For each id, I want to merge their date variables if start_med=end_med=end_med in next row. In this example, the desired dataset should be:

 

data medication1;
infile datalines dsd truncover;
input id $ start : ddmmyy10. next : ddmmyy10. start_med $ next_med $;
format start next yymmdd10.; /* Change format to yymmdd10. */
datalines;
1,10/10/2006,09/09/2007,insulin,OAD
1,09/09/2007,16/01/2008,OAD,OAD
1,16/01/2008,06/08/2009,OAD,insulin
1,06/08/2009,30/08/2009,insulin,insulin
2,10/10/2006,09/09/2007,insulin,OAD
2,09/09/2007,19/01/2008,OAD,OAD
2,19/01/2008,06/08/2009,OAD,insulin
2,06/08/2009,30/08/2009,insulin,insulin
;
run;

1 ACCEPTED SOLUTION

Accepted Solutions
Tom
Super User Tom
Super User

That is a strange starting point, but it does make the job easier.

data want ;
  set medication ;
  by id start_med notsorted;
  if first.start_med then first=start;
  retain first;
  if last.start_med;
  start=first;
  drop first;
run;

A more normal starting point would be to have observations that only know about the current medications and know nothing about what happened in the future.  So something like:

data have;
  length id $8 start end 8 med $10;
  informat start end yymmdd.; 
  format start end yymmdd10.; 
  input id -- med ;
datalines;
1 2006-10-10 2007-09-09 insulin
1 2007-09-09 2007-10-10 OAD
1 2007-10-10 2008-01-16 OAD
1 2008-01-16 2009-08-06 OAD
1 2009-08-06 2009-08-30 insulin
2 2006-10-10 2007-09-09 insulin
2 2007-09-09 2007-10-10 OAD
2 2007-10-10 2008-01-16 OAD
2 2008-01-16 2008-01-19 OAD
2 2008-01-19 2009-08-06 OAD
2 2009-08-06 2009-08-30 insulin
;

So that if you wanted to know whether the following observation indicates either a change in medication (or perhaps a gap with no medication) you would have to "look ahead".  Are you sure that is not the problem you need to solve?

View solution in original post

7 REPLIES 7
ballardw
Super User

Please make sure that your discussion/description/requirements use variables in data sets.

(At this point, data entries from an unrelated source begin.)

-- ==== Sys2Proof/Machine/Sparse.lean ====
section
/-! DEFINITION. Maps from numbers in their one form (keys strictly rising), and memory as such a list of bytes. -/
namespace Sys2Proof.Machine

/-! ### Maps -/

/-- The value at a key. -/
def NMap.get? (m : NMap α) (k : Nat) : Option α := (m.find? fun e => e.1 == k).map (·.2)

/-- The value at a key, or a default. -/
def NMap.getD (m : NMap α) (k : Nat) (d : α) : α := (m.get? k).getD d

/-- Sets the value at a key. -/
def NMap.put (m : NMap α) (k : Nat) (v : α) : NMap α :=
  match m with
  | [] => [(k, v)]
  | (k', v') :: r => if k < k' then (k, v) :: (k', v') :: r else if k = k' then (k, v) :: r else (k', v') :: NMap.put r k v

/-- Removes a key. -/
def NMap.del (m : NMap α) (k : Nat) : NMap α := m.filter fun e => e.1 != k

/-- Changes the value at a key, where there is one. -/
def NMap.adjust (m : NMap α) (k : Nat) (f : α → α) : NMap α := m.map fun e => if e.1 = k then (e.1, f e.2) else e

/-! ### Lists by index -/

/-- The element at an index, or a default. -/
def nth (l : List α) (i : Nat) (d : α) : α := (l[i]?).getD d

/-- Changes one element. -/
def modifyAt (l : List α) (i : Nat) (f : α → α) : List α := l.modify i f

/-- Puts an element before the first that it is not after. -/
def insertBy (le : α → α → Bool) (x : α) : List α → List α
  | [] => [x]
  | y :: r => if le x y then x :: y :: r else y :: insertBy le x r

/-- A list in order; equal elements keep theirs. -/
def sortBy (le : α → α → Bool) (l : List α) : List α := l.foldr (insertBy le) []

/-! ### Memory -/

/-- The byte at a key: zero where nothing is listed. -/
def Memory.byte (m : Memory) (k : Nat) : Byte := ((m.find? fun c => c.1 == k).map (·.2)).getD 0

/-- Bytes from a key on. -/
def Memory.bytes (m : Memory) (k n : Nat) : List Byte := (List.range n).map fun i => m.byte (k + i)

/-- The listed cells of a run of bytes from a key on. -/
def cellsFrom (k : Nat) : List Byte → Memory
  | [] => []
  | b :: r => if b = 0 then cellsFrom (k + 1) r else (k, b) :: cellsFrom (k + 1) r

/-- Writes a run of bytes from a key on. -/
def Memory.write (m : Memory) (k : Nat) (bs : List Byte) : Memory :=
  m.filter (fun c => c.1 < k) ++ (cellsFrom k bs ++ m.filter (fun c => k + bs.length ≤ c.1))

/-- The one form of a memory: keys strictly rising, no byte zero. -/
abbrev Memory.wf (m : Memory) : Prop := m.Pairwise (fun a b => a.1 < b.1) ∧ ∀ c ∈ m, c.2 ≠ 0

/-! ### Numbers in bytes (R7) -/

/-- A number from bytes, lowest address first. -/
def leNat (bs : List Byte) : Nat := bs.foldr (fun b n => n * 256 + b.toNat) 0

/-- `n` bytes of a number, lowest address first. -/
def leBytes : Nat → Nat → List Byte
  | 0, _ => []
  | n + 1, v => BitVec.ofNat 8 v :: leBytes n (v / 256)

/-- `n` zero bytes. -/
def zeros (n : Nat) : List Byte := List.replicate n 0

end Sys2Proof.Machine
end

Your requirement: (besides being a little confusing as to intent) " merge their date variables if start_med=end_med=end_med in next row. " Is not possible with any of the example data as there are no variables start_med or end_med included in either data set. If we have to guess which variables and "rows" are intended results are often poor.

 

Assuming by "start_med" and "end_med" you meant "start" and "end", I see no observations in either data set where "start_med=end_med". So either example data is incomplete to provide a working example OR that requirement needs a lot of additional description. Perhaps those colored highlights have some meaning. If so, please describe it. Guessing as to meaning is a poor way to program.

 


@zihdonv19 wrote:

I have a dataset like this:

 

data medication;
infile datalines dsd truncover;
input id $ start : ddmmyy10. next : ddmmyy10. start_med $ next_med $;
format start next yymmdd10.; /* Change format to yymmdd10. */
datalines;
1,10/10/2006,09/09/2007,insulin,OAD
1,09/09/2007,10/10/2007,OAD,OAD
1,10/10/2007,16/01/2008,OAD,OAD
1,16/01/2008,06/08/2009,OAD,insulin
1,06/08/2009,30/08/2009,insulin,insulin
2,10/10/2006,09/09/2007,insulin,OAD
2,09/09/2007,10/10/2007,OAD,OAD
2,10/10/2007,16/01/2008,OAD,OAD
2,16/01/2008,19/01/2008,OAD,OAD
2,19/01/2008,06/08/2009,OAD,insulin
2,06/08/2009,30/08/2009,insulin,insulin
;
run;

 

For each id, I want to merge their date variables if start_med=end_med=end_med in next row. In this example, the desired dataset should be:

 

data medication1;
infile datalines dsd truncover;
input id $ start : ddmmyy10. next : ddmmyy10. start_med $ next_med $;
format start next yymmdd10.; /* Change format to yymmdd10. */
datalines;
1,10/10/2006,09/09/2007,insulin,OAD
1,09/09/2007,16/01/2008,OAD,OAD
1,16/01/2008,06/08/2009,OAD,insulin
1,06/08/2009,30/08/2009,insulin,insulin
2,10/10/2006,09/09/2007,insulin,OAD
2,09/09/2007,19/01/2008,OAD,OAD
2,19/01/2008,06/08/2009,OAD,insulin
2,06/08/2009,30/08/2009,insulin,insulin
;
run;


 

zihdonv19
Quartz | Level 8
Hi, sorry for the typo. I mean "start_med=next_med=next_med in next row".
A_Kh
Barite | Level 11

I would separate the required part of data using condition, then process it using BY/GROUP and set it back with the main data. It requires multiple data steps though. 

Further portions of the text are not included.